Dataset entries
::::

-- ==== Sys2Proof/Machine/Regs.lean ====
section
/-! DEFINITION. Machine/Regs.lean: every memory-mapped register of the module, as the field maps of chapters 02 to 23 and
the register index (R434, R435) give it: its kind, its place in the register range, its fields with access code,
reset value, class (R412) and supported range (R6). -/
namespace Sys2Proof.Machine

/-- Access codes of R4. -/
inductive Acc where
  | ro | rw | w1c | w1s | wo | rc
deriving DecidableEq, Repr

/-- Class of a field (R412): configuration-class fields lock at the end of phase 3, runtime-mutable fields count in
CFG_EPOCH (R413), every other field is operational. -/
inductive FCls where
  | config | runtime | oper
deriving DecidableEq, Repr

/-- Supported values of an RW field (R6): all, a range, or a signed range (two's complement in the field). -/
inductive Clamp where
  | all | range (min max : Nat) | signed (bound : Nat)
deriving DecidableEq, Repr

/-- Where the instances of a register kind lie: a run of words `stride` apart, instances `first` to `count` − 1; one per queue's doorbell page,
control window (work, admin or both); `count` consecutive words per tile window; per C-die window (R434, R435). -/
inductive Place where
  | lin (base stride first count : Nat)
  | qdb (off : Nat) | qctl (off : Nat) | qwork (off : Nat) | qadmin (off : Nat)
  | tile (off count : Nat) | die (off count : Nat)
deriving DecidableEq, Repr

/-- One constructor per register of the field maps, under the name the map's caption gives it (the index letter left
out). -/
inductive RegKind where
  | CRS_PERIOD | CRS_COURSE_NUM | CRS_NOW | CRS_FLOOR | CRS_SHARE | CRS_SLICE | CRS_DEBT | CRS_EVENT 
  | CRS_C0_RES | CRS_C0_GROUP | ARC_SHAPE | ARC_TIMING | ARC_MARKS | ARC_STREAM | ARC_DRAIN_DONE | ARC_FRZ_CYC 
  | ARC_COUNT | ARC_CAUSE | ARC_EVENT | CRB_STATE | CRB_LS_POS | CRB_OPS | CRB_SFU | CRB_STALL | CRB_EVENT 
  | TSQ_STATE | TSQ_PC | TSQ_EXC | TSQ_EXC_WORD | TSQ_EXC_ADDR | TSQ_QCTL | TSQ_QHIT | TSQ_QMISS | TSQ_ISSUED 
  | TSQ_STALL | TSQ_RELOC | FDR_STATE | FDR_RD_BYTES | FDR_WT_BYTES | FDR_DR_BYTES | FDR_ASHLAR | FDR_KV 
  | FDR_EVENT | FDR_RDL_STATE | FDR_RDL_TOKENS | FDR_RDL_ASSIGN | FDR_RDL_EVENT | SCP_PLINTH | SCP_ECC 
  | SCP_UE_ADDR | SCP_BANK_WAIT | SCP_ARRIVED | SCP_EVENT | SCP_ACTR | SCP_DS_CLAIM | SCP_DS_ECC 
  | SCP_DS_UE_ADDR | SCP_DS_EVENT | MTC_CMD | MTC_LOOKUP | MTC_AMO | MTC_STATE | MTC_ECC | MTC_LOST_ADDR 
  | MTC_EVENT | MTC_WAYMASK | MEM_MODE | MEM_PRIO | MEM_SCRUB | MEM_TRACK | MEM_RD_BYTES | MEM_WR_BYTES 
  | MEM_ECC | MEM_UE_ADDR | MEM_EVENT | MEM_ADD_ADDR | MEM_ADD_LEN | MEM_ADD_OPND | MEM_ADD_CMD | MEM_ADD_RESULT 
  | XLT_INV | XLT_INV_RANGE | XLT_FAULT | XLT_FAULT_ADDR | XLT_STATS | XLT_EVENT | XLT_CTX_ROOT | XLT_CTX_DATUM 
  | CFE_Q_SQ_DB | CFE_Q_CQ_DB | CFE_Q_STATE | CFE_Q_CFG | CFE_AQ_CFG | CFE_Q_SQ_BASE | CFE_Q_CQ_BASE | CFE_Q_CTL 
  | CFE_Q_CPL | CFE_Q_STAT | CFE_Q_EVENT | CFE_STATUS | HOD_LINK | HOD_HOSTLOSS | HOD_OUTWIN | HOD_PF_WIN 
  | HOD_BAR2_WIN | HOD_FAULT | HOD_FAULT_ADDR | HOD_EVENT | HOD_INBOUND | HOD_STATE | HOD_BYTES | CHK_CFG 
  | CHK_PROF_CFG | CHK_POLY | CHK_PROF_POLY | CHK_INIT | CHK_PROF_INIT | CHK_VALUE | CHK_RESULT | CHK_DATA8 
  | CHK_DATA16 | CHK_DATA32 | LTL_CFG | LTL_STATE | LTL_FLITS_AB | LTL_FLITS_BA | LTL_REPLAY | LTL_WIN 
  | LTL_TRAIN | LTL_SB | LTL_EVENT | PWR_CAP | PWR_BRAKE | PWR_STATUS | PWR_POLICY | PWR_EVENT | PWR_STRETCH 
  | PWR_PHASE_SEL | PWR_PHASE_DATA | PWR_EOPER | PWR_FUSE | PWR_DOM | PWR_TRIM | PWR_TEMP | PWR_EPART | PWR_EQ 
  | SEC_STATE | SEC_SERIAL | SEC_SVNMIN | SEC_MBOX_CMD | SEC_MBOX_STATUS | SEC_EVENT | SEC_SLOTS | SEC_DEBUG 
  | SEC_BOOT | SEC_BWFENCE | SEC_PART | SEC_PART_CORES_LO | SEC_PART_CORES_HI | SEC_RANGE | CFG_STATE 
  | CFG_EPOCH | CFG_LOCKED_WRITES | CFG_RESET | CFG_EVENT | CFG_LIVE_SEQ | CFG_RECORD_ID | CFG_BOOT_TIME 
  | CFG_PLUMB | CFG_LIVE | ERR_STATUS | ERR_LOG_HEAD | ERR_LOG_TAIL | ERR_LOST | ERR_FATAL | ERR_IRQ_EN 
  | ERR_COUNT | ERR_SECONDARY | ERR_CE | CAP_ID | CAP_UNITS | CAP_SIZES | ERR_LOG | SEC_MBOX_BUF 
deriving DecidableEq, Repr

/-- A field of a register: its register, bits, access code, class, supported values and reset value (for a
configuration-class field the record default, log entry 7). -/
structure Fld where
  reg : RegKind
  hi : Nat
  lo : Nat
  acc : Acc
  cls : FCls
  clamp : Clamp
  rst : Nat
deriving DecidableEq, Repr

::::

Where in the records does the string "words" appear? Copy every line that has it.

Response area:
/-- Where the instances of a register kind lie: a run of words `stride` apart, instances `first` to `count` − 1; one per queue's doorbell page,
control window (work, admin or both); `count` consecutive words per tile window; per C-die window (R434, R435). -/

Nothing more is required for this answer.